▶ _Supplied entries_:
=== Section Start ===
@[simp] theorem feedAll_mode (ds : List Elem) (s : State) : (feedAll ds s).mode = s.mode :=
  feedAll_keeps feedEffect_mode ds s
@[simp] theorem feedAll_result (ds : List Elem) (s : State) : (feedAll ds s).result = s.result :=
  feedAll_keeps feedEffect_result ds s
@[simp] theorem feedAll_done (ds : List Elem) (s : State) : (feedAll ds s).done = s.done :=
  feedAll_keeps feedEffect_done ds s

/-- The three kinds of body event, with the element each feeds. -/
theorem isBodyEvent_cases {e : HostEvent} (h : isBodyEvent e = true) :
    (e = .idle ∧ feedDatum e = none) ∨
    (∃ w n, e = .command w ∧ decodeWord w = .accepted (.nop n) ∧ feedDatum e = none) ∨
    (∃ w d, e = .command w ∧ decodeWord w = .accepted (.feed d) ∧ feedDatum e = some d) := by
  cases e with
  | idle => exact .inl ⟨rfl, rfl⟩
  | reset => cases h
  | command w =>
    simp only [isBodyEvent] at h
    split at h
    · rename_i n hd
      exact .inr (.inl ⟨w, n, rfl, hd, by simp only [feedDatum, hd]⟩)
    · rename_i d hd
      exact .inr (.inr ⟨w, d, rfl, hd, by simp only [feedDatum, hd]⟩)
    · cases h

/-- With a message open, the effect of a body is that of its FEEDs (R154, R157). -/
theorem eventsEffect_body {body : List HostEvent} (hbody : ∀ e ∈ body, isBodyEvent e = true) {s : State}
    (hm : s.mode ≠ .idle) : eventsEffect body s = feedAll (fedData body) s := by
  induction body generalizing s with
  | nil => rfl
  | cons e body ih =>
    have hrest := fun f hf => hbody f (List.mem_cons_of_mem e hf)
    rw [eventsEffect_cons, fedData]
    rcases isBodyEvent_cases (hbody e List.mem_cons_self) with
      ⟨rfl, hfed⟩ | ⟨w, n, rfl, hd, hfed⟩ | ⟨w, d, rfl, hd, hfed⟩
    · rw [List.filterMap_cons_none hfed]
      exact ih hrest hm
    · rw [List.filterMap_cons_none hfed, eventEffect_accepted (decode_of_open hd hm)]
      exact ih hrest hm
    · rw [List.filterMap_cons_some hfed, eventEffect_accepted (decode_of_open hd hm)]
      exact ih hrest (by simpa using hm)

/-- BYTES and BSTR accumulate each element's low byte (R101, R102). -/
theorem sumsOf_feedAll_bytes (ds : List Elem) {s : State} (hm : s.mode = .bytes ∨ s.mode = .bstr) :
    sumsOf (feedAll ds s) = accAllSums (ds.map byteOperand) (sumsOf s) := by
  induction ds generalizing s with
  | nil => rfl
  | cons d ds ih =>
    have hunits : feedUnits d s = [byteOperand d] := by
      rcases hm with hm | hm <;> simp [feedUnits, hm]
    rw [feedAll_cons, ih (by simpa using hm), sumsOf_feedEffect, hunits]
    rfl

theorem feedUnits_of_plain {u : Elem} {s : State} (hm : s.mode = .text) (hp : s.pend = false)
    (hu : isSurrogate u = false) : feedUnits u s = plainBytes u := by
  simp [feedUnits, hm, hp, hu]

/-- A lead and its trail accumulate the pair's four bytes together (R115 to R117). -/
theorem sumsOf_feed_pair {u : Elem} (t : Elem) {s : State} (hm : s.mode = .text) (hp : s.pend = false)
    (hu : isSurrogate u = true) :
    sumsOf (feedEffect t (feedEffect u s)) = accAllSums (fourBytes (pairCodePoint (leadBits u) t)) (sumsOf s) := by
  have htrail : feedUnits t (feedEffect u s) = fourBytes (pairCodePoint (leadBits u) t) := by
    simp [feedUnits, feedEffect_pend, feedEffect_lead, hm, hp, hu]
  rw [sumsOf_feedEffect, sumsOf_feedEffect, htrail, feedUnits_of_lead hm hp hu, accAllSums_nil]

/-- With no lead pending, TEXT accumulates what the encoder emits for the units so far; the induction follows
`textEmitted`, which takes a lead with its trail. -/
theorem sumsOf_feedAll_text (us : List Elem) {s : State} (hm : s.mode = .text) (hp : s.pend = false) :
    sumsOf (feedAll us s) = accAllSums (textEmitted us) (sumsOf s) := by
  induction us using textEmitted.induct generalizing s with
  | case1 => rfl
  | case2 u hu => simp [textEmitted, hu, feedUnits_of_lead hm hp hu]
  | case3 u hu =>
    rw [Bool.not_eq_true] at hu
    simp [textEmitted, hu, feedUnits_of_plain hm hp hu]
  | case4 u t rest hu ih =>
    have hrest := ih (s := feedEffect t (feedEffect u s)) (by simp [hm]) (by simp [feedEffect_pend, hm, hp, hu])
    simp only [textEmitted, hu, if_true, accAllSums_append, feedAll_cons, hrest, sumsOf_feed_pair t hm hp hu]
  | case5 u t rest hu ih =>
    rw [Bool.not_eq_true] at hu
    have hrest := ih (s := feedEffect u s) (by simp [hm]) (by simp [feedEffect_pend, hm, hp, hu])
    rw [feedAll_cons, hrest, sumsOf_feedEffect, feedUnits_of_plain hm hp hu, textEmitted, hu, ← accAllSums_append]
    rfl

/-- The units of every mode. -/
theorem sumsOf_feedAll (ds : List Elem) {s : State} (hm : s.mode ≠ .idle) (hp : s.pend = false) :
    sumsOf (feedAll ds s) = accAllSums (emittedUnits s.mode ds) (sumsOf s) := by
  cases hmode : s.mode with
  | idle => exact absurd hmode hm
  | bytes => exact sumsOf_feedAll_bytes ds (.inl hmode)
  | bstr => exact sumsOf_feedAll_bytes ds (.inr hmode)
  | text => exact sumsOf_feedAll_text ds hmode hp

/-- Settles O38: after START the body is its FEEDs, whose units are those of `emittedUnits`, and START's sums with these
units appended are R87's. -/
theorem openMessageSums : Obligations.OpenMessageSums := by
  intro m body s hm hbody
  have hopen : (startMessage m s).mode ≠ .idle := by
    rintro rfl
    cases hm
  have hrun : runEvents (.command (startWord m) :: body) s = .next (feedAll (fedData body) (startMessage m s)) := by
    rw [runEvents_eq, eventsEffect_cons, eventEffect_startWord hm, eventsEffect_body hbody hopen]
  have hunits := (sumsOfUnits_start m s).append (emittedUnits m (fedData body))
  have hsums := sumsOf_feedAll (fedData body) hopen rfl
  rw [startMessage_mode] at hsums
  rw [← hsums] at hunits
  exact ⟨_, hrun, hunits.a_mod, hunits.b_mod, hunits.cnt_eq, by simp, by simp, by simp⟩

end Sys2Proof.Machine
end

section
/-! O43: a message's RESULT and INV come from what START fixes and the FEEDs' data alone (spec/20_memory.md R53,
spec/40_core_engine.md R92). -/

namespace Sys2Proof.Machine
=== Section End ===
=== Section Start ===
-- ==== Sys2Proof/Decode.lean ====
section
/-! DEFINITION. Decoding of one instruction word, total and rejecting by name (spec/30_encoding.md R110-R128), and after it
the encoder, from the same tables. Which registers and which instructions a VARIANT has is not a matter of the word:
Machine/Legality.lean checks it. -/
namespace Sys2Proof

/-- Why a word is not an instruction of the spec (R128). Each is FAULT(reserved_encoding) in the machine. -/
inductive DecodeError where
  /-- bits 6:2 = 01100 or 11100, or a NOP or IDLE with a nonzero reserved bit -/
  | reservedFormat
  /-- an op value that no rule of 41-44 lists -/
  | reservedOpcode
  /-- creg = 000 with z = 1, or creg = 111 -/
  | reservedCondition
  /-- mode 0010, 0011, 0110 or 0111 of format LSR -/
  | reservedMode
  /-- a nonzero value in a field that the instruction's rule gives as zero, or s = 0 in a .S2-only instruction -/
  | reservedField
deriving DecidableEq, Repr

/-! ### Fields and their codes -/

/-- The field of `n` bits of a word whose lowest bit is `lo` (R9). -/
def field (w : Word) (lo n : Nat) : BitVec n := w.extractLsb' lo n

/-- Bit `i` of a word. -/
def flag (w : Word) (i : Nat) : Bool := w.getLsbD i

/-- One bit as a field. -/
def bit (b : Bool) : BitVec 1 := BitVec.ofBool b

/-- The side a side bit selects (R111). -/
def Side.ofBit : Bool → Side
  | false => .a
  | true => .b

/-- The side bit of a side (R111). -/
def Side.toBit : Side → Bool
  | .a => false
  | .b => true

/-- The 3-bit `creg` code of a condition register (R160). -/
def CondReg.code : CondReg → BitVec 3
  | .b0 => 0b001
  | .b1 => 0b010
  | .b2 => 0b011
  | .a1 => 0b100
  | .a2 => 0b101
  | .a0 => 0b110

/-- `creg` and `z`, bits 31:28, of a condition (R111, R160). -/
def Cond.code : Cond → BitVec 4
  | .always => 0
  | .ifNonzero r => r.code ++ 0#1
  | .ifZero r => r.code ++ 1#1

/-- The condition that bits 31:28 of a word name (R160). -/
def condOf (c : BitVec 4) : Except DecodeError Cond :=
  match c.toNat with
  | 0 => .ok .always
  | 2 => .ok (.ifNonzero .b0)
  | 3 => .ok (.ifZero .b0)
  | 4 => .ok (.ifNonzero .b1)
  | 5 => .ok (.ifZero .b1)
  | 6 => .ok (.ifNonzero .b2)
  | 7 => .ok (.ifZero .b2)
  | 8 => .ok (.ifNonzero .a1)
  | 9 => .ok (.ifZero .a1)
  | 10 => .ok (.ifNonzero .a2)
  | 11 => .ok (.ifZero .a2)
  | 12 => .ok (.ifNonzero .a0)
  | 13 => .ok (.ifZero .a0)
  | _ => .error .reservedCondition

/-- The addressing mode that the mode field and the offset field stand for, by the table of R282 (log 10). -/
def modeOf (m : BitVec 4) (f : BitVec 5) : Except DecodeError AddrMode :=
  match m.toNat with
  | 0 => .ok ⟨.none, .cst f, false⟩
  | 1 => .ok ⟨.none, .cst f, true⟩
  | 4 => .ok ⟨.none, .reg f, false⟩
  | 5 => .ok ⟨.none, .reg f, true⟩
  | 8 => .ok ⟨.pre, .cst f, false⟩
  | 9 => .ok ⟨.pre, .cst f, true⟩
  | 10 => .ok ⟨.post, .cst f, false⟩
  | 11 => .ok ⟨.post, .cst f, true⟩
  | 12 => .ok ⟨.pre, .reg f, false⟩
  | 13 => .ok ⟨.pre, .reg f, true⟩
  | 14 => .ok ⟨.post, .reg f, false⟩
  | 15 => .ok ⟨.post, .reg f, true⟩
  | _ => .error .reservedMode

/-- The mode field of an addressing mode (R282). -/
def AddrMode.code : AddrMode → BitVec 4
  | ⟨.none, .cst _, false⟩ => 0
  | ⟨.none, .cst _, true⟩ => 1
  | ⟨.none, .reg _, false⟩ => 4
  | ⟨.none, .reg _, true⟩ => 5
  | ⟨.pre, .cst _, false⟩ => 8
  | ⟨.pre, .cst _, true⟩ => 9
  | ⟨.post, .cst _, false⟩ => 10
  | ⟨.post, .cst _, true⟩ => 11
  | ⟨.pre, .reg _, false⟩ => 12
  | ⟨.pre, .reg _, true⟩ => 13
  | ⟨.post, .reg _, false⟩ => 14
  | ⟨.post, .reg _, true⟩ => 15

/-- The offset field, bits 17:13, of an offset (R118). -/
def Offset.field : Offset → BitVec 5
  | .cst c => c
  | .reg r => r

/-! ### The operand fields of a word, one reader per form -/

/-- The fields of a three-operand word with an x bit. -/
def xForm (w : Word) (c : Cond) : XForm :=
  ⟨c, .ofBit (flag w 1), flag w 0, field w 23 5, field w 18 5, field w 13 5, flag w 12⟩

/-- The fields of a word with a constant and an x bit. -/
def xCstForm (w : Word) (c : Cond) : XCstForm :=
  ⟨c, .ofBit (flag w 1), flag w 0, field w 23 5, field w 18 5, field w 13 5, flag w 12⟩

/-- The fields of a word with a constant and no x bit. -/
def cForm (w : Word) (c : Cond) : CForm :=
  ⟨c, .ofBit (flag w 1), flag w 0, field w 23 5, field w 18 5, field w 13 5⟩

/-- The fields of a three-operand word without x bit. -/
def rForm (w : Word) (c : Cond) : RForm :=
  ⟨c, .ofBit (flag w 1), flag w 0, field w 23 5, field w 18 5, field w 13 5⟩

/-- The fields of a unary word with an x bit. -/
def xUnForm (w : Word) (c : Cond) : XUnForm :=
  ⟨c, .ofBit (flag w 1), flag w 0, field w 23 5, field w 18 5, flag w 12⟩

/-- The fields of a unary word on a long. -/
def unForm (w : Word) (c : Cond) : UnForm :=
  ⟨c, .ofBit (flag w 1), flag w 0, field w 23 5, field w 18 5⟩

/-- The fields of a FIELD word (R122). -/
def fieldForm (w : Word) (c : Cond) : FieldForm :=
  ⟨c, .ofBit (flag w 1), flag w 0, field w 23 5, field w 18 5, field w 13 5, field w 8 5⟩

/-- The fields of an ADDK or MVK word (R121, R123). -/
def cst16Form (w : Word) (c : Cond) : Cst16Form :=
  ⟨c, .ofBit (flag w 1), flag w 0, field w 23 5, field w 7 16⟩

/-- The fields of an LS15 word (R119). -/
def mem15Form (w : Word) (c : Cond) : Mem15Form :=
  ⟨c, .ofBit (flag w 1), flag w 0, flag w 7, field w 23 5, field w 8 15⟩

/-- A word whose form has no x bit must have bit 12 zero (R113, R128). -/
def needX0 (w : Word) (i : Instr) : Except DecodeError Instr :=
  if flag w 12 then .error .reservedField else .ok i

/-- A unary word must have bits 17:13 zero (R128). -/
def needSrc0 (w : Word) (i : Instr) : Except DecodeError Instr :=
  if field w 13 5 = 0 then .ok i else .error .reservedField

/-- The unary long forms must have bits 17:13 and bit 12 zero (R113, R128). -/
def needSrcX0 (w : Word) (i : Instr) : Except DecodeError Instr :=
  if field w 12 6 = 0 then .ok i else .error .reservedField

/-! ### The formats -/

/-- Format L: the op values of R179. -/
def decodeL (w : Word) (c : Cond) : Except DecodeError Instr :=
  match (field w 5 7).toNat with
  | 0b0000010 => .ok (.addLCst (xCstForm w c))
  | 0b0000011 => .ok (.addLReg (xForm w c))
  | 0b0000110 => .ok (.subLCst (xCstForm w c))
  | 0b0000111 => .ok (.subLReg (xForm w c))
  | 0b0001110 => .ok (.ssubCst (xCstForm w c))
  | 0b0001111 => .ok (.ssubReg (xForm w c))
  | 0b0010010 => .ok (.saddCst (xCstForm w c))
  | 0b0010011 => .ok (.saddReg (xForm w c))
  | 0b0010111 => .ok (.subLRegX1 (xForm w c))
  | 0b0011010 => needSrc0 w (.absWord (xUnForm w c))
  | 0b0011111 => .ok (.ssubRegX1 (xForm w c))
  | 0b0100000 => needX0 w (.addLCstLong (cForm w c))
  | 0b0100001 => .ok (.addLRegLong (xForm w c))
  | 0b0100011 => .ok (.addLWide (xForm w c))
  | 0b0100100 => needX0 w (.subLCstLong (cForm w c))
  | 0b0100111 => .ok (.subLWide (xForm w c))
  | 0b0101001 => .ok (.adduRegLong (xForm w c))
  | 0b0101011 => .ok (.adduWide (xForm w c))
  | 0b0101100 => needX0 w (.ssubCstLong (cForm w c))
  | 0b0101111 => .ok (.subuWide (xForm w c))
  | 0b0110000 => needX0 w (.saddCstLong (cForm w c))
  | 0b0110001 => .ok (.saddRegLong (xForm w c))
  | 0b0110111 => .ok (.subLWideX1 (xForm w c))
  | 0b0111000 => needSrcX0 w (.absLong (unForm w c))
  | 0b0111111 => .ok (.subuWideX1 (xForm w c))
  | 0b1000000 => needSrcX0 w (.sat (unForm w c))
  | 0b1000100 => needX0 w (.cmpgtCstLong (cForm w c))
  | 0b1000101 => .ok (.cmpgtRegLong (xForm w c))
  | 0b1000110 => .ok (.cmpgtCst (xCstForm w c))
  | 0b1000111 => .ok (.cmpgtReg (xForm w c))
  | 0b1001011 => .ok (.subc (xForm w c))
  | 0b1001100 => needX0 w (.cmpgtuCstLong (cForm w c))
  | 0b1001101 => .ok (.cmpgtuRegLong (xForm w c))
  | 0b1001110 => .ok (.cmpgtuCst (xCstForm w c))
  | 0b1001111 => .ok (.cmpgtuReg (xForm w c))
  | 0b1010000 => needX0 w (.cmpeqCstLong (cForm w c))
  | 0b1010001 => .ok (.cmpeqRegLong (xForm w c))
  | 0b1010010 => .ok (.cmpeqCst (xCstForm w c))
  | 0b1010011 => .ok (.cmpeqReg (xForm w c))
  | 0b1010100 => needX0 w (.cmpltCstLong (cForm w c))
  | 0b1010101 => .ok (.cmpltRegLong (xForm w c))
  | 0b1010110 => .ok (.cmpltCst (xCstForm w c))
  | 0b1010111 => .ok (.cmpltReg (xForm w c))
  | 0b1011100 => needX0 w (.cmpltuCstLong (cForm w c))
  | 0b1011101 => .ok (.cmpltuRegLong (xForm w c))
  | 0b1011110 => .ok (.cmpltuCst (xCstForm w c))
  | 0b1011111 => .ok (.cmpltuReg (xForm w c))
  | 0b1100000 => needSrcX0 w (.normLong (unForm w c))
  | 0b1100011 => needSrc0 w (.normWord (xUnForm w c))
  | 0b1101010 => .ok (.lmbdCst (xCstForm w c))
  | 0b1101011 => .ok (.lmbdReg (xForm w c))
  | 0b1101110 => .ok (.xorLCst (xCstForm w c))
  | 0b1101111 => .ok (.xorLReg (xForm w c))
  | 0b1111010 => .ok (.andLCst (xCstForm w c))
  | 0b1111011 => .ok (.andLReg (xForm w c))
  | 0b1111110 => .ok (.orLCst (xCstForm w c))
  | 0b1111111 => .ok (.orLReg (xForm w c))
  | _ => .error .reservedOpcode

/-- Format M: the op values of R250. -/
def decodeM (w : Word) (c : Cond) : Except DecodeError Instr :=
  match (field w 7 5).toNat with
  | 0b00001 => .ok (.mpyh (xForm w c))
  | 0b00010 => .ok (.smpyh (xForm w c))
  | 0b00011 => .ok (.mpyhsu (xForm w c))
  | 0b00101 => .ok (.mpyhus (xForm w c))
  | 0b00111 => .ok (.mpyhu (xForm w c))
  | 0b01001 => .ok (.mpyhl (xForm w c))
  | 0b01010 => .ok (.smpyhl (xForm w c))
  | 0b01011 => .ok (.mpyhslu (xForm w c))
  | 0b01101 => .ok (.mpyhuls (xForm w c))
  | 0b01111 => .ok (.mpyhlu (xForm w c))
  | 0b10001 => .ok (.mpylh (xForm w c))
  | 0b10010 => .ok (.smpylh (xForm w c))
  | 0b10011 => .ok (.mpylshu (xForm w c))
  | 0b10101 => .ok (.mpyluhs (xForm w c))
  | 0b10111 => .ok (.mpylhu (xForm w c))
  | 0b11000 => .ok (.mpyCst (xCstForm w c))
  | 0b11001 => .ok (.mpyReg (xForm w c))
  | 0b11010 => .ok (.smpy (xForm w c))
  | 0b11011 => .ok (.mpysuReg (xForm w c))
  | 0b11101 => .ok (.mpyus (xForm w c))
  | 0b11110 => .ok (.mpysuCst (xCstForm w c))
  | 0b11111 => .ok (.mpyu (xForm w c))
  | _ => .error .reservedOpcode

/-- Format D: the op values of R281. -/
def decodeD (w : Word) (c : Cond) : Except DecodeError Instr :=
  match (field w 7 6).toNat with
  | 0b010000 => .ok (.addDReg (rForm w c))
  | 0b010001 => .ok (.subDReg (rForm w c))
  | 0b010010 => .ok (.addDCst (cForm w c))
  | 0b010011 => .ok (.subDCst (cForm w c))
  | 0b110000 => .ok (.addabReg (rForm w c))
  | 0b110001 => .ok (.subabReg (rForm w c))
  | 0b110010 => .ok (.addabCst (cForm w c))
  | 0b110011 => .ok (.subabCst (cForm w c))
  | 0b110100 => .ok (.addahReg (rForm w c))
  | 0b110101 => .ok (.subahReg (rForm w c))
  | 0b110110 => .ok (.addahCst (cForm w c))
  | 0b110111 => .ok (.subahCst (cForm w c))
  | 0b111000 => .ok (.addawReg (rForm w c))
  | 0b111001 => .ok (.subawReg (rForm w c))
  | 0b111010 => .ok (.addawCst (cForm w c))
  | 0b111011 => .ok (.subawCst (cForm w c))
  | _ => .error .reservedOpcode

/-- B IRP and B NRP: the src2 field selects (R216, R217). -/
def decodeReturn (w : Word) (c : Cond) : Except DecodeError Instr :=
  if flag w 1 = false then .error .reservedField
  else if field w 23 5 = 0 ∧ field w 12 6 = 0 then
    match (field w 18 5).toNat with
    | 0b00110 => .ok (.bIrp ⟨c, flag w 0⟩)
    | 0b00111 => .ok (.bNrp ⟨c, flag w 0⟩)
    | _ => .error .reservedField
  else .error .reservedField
=== Section End ===
▶ _Task goal_: Of all the entries above, repeat only the lines from the line that has "(.cmpgtRegLong (xForm w c))" to the line that has "(.cmpeqCstLong (cForm w c))", both lines included, exactly.

▶ _Output for this exercise_:
  | 0b1000101 => .ok (.cmpgtRegLong (xForm w c))
  | 0b1000110 => .ok (.cmpgtCst (xCstForm w c))
  | 0b1000111 => .ok (.cmpgtReg (xForm w c))
  | 0b1001011 => .ok (.subc (xForm w c))
  | 0b1001100 => needX0 w (.cmpgtuCstLong (cForm w c))
  | 0b1001101 => .ok (.cmpgtuRegLong (xForm w c))
  | 0b1001110 => .ok (.cmpgtuCst (xCstForm w c))
  | 0b1001111 => .ok (.cmpgtuReg (xForm w c))
  | 0b1010000 => needX0 w (.cmpeqCstLong (cForm w c))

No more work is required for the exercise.